Indeterminate Lymph Nodes Assessment in Oral Squamous Cell Carcinoma Using CT, MRI, and PET-CT: A Retrospective Study
Jihye Ryu, Su-Yi Sim, Jae-Yeol Lee

TL;DR
This study compares CT, MRI, and PET-CT for detecting metastatic lymph nodes in oral cancer patients, finding PET-CT more effective for indeterminate cases.
Contribution
The study introduces the use of SUVmax as a quantitative indicator for metastatic involvement in indeterminate lymph nodes.
Findings
PET-CT outperformed CT and MRI in identifying benign and indeterminate lymph nodes.
SUVmax was a significant predictor of malignancy with strong discriminative performance (AUC = 0.88).

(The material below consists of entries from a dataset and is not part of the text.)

-- ==== Sys2Proof/Laws/Ops.lean ====
section
/-! SUPPORT. What each shared operation can do, once. -/

namespace Sys2Proof.Machine

/-! ### Pairs -/

theorem getLsbD_writePair (w : Word) (p : Nat) (v : BitVec 2) (j : Nat) (hp : p + 1 < 16) :
    (writePair w p v).getLsbD j = if j = p then v.getLsbD 0 else if j = p + 1 then v.getLsbD 1 else w.getLsbD j := by
  have hmask : ∀ i, (0b11#16).getLsbD i = decide (i < 2) := by
    intro i
    by_cases hi : i < 16
    · interval_cases i <;> rfl
    · rw [BitVec.getLsbD_of_ge _ _ (by omega)]; simp; omega
  by_cases hj : j < 16
  · simp only [writePair, BitVec.getLsbD_or, BitVec.getLsbD_and, BitVec.getLsbD_not, BitVec.getLsbD_shiftLeft, hj,
      BitVec.getLsbD_setWidth, hmask, decide_true, Bool.true_and]
    by_cases h0 : j = p
    · subst h0; simp
    · by_cases h1 : j = p + 1
      · subst h1; simp
      · by_cases hlt : j < p
        · simp [h0, h1, hlt]
        · have hv : v.getLsbD (j - p) = false := BitVec.getLsbD_of_ge _ _ (by omega)
          simp [h0, h1, hlt, hv, show ¬ j - p < 2 by omega]
  · rw [BitVec.getLsbD_of_ge _ _ (by omega), BitVec.getLsbD_of_ge w _ (by omega)]
    simp [show j ≠ p by omega, show j ≠ p + 1 by omega]

/-- A written pair reads back (R94). -/
@[simp] theorem readPair_writePair_same (w : Word) (k : Nat) (v : BitVec 2) (hk : k < 8) :
    readPair (writePair w (2 * k) v) (2 * k) = v := by
  apply BitVec.eq_of_getLsbD_eq
  intro i hi
  simp only [readPair, BitVec.getLsbD_extractLsb', hi, decide_true, Bool.true_and,
    getLsbD_writePair _ _ _ _ (show 2 * k + 1 < 16 by omega)]
  interval_cases i <;> simp

/-- No other pair changes (R94). -/
theorem readPair_writePair_other (w : Word) (j k : Nat) (v : BitVec 2) (hk : k < 8) (hjk : j ≠ k) :
    readPair (writePair w (2 * k) v) (2 * j) = readPair w (2 * j) := by
  apply BitVec.eq_of_getLsbD_eq
  intro i hi
  simp only [readPair, BitVec.getLsbD_extractLsb', hi, decide_true, Bool.true_and,
    getLsbD_writePair _ _ _ _ (show 2 * k + 1 < 16 by omega)]
  rw [if_neg (by omega), if_neg (by omega)]

/-- A word is its eight pairs (R21). -/
theorem word_ext_pairs {v w : Word} (h : ∀ k < 8, readPair v (2 * k) = readPair w (2 * k)) : v = w := by
  apply BitVec.eq_of_getLsbD_eq
  intro i hi
  have hk := congrArg (fun x => x.getLsbD (i % 2)) (h (i / 2) (by omega))
  have h2 : i % 2 < 2 := Nat.mod_lt _ (by omega)
  have hsum : 2 * (i / 2) + i % 2 = i := Nat.div_add_mod i 2
  simpa [readPair, BitVec.getLsbD_extractLsb', h2, hsum] using hk

/-! ### Channels -/

theorem bankOf_of_lt {ch : Channel} (h : ch.toNat < 8) : bankOf ch = .bank0 := by
  have : ch.getLsbD 3 = false := by
    rw [BitVec.getLsbD, Nat.testBit_eq_decide_div_mod_eq]; simp; omega
  simp only [bankOf, this]; rfl

theorem bankOf_of_ge {ch : Channel} (h : 8 ≤ ch.toNat) (h' : ch.toNat < 16) : bankOf ch = .bank1 := by
  have : ch.getLsbD 3 = true := by
    rw [BitVec.getLsbD, Nat.testBit_eq_decide_div_mod_eq]; simp; omega
  simp only [bankOf, this]; rfl

theorem posOf_eq (ch : Channel) : posOf ch = 2 * (ch.toNat % 8) := by
  simp [posOf, BitVec.extractLsb'_toNat]

@[simp] theorem validChannel_iff (ch : Channel) : validChannel ch = true ↔ ch.toNat < 16 := by
  simp [validChannel]

/-! ### Emission -/

/-- Emitting a list appends it and touches nothing but the level registers. -/
theorem emitAll_spec (s : State) (es : List Event) : ∃ sel lat rst,
    emitAll s es = { s with selQ := sel, latQ := lat, rstQ := rst, events := s.events ++ es } := by
  induction es generalizing s with
  | nil => exact ⟨s.selQ, s.latQ, s.rstQ, by simp⟩
  | cons e es ih =>
    obtain ⟨sel, lat, rst, h⟩ := ih (emit s e)
    refine ⟨sel, lat, rst, ?_⟩
    rw [emitAll_cons, h]
    cases e with
    | line id l => cases id <;> simp
    | frame f => simp
    | waitUs n => simp
    | waitMs n => simp

/-- Frames leave the select line high and the other lines as they are. -/
theorem emitAll_frames (s : State) (fs : List Frame) :
    emitAll s (fs.map .frame) =
      { s with selQ := if fs = [] then s.selQ else true, events := s.events ++ fs.map .frame } := by
  induction fs generalizing s with
  | nil => simp
  | cons f fs ih => simp [ih]

/-! ### Power -/

/-- Applying one entry, by its bank (R94). -/
theorem applyEntry_bank0 (cfg : Config) (k : Working) (e : PowerEntry) (h : e.ch.toNat < 8) :
    applyEntry cfg k e =
      { k with w := { k.w with w0 := writePair k.w.w0 (2 * e.ch.toNat) (pairValue cfg e.up) }, t0 := true } := by
  simp [applyEntry, bankOf_of_lt h, posOf_eq, touch, Nat.mod_eq_of_lt h]

theorem applyEntry_bank1 (cfg : Config) (k : Working) (e : PowerEntry) (h : 8 ≤ e.ch.toNat) (h' : e.ch.toNat < 16) :
    applyEntry cfg k e =
      { k with w := { k.w with w1 := writePair k.w.w1 (2 * (e.ch.toNat - 8)) (pairValue cfg e.up) }, t1 := true } := by
  have hm : e.ch.toNat % 8 = e.ch.toNat - 8 := by omega
  simp [applyEntry, bankOf_of_ge h h', posOf_eq, touch, hm]

theorem anyInvalid_iff (list : List PowerEntry) : anyInvalid list = true ↔ ∃ e ∈ list, 16 ≤ e.ch.toNat := by
  simp [anyInvalid, validChannel]

/-- What a power request can do (R95): abort where an entry is out of range, and else commit and send. -/
theorem powerRequest_spec (list : List PowerEntry) (s : State) :
    powerRequest list s =
      if anyInvalid list = true then .next { s with results := s.results ++ [.errRange] }
      else .next (giveResult .ok
        (emitAll { s with sh := (applyEntries s.cfg s.sh list).w } (powerFrames (applyEntries s.cfg s.sh list)))) := rfl

/-! ### The mask -/

/-- UPDCH's error flag (R84): set exactly where an entry is out of range. -/
theorem maskLoop_e (list : List Channel) : (maskLoop list).e = true ↔ ∃ c ∈ list, 16 ≤ c.toNat := by
  suffices h : ∀ acc : MaskAcc, (list.foldl maskStep acc).e = true ↔ acc.e = true ∨ ∃ c ∈ list, 16 ≤ c.toNat by
    simpa [maskLoop] using h { m := 0x0000#16, e := false }
  induction list with
  | nil => simp
  | cons c cs ih =>
    intro acc
    rw [List.foldl_cons, ih]
    by_cases hc : c.toNat < 16
    · simp [maskStep, hc, show ¬ 16 ≤ c.toNat by omega]
    · simp [maskStep, hc, show 16 ≤ c.toNat by omega]

/-! ### The transport -/

/-- What the transport makes of a next state: nothing, or the stall. -/
theorem withTransport_next (s t : State) :
    withTransport s (.next t) =
      if s.stalled = true ∧ s.events.length < t.events.length then .fault .transportStalled else .next t := by
  simp [withTransport]

theorem withTransport_running (s : State) (h : s.stalled = false) (o : Host.Outcome State Fault Refusal) :
    withTransport s o = o := by
  cases o <;> simp [withTransport, h]

/-- What ends behind the transport ended before it. -/
theorem eq_of_withTransport_next {s t : State} {o : Host.Outcome State Fault Refusal}
    (h : withTransport s o = .next t) : o = .next t := by
  cases o with
  | next u => rw [withTransport_next] at h; split at h <;> simp_all
  | fault f => simp [withTransport] at h
  | refused r => simp [withTransport] at h

/-- The reset sequence (R129). -/
@[simp] theorem performReset_eq (s : State) :
    performReset s =
      { s with
        sh := { w0 := 0x0000#16, w1 := 0x0000#16 }
        selQ := true
        latQ := true
        rstQ := true
        events := s.events ++ resetEvents s.cfg } := by
  simp [performReset, resetEvents]

end Sys2Proof.Machine
end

CT showed high specificity but lower sensitivity compared to PET-CT.
Abstract
Objective: This study aimed to evaluate and compare the diagnostic performance of computed tomography (CT), magnetic resonance imaging (MRI), and positron emission tomography-computed tomography (PET-CT) in detecting metastatic cervical lymph nodes in patients with oral squamous cell carcinoma (OSCC), with a particular focus on radiologically indeterminate lymph nodes. Materials and Methods: A retrospective analysis was conducted on OSCC patients who underwent CT, MRI, and PET-CT imaging prior to surgery, followed by histopathologic confirmation. Lymph nodes were categorized as metastatic, indeterminate, or benign based on imaging criteria specific to each modality. Diagnostic accuracy, sensitivity, and specificity were calculated using histopathology as the reference standard. Results: After excluding lymph nodes classified as indeterminate on preoperative imaging, CT demonstrated an…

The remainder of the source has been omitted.